- **Work instruction**: Exactly how many lines in this data contain the word "controller"? Only the number should be given.

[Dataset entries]

========================================

-- ==== Sys2Proof/Machine/Power.lean ====
section
/-! DEFINITION. Shed levels (R365 to R371). -/

namespace Sys2Proof.Machine

open Sys2Proof

/-- Replace the shed control's state. -/
def State.setPwr (s : State) (x : PwrState) : State := { s with pwr := x }

/-- A GLB_POWER_EVENTS bit is set, with cause POWER (R370). -/
def State.powerEvent (s : State) (f : Field) : State := s.event f 0

/-- Input bound of a shed level, W (Table 16.3). -/
def shedBound : Nat → Nat
  | 0 => 1000
  | 1 => 900
  | 2 => 825
  | 3 => 750
  | 4 => 700
  | 5 => 650
  | 6 => 575
  | _ => 500

/-- The cap in effect: 1,001 to 2,047 act as 1,000 (Table 16.19). -/
def State.cap (s : State) : Nat := min 1000 (s.fld R.GLB_POWER_CAP.CAP)

/-- The cap controller's target: the lowest-numbered level whose bound is at or below the cap; S7 for a lower cap (R368). -/
def State.capTarget (s : State) : Nat := ((upFrom 0 8).find? fun n => decide (shedBound n ≤ s.cap)).getD 7

/-- The level that all sources together demand (R367). -/
def State.demanded (s : State) : Nat :=
  let cruise := if s.fld R.GLB_CRUISE_STATUS.PHASE < 8 then 5 else 0
  maxOf [s.pwr.demand, if s.flag R.GLB_POWER_STATUS.EMERG then 7 else 0, if s.flag R.GLB_POWER_STATUS.HOT then 4 else 0,
    if s.pwr.uv then 7 else 0, s.fld R.GLB_POWER_CTL.MIN_LEVEL, cruise]

/-- The cap controller at a tick boundary (R368); it holds while the controller restarts or is swapped (R344, R385). -/
def State.capControl (s : State) : State :=
  if s.mgtAway then s
  else
    let t := s.capTarget
    let d := s.pwr.demand
    let s := s.setFld R.GLB_POWER_STATUS.TARGET t
    if t = d then s
    else if t = d + 1 then s.setPwr { s.pwr with demand := t, changedAt := s.tick }
    else if d < t then (s.setPwr { s.pwr with demand := t, changedAt := s.tick }).powerEvent R.GLB_POWER_EVENTS.CAP_FAST
    else if s.pwr.changedAt + s.fld R.GLB_POWER_CTL.UP_TICKS ≤ s.tick then
      s.setPwr { s.pwr with demand := d - 1, changedAt := s.tick }
    else s

/-- Whether a shed step is due: the level in effect is not the one demanded (R367). -/
def State.shedDue (s : State) : Bool := !s.mgtAway && s.demanded != s.fld R.GLB_POWER_STATUS.LEVEL

/-- The shed step of a tick boundary (R367). -/
def State.shedStep (s : State) : State :=
  if ¬ s.shedDue then s
  else
    let n := s.demanded
    let at7 := if n = 7 then some s.tick else none
    (s.setFld R.GLB_POWER_STATUS.LEVEL n).setPwr { s.pwr with s7At := at7 }

/-- CAP_UNMET: 64 ticks after S7 took effect under a cap below 500 W, the input power is still above the cap (R368). -/
def State.capUnmet (s : State) : State :=
  match s.pwr.s7At with
  | some t =>
    if s.tick = t + 64 ∧ s.cap < 500 ∧ s.cap < s.fld R.GLB_POWER_STATUS.INPUT_W then s.powerEvent R.GLB_POWER_EVENTS.CAP_UNMET
    else s
  | none => s

end Sys2Proof.Machine
end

========================================

- **Solution to the problem**: 2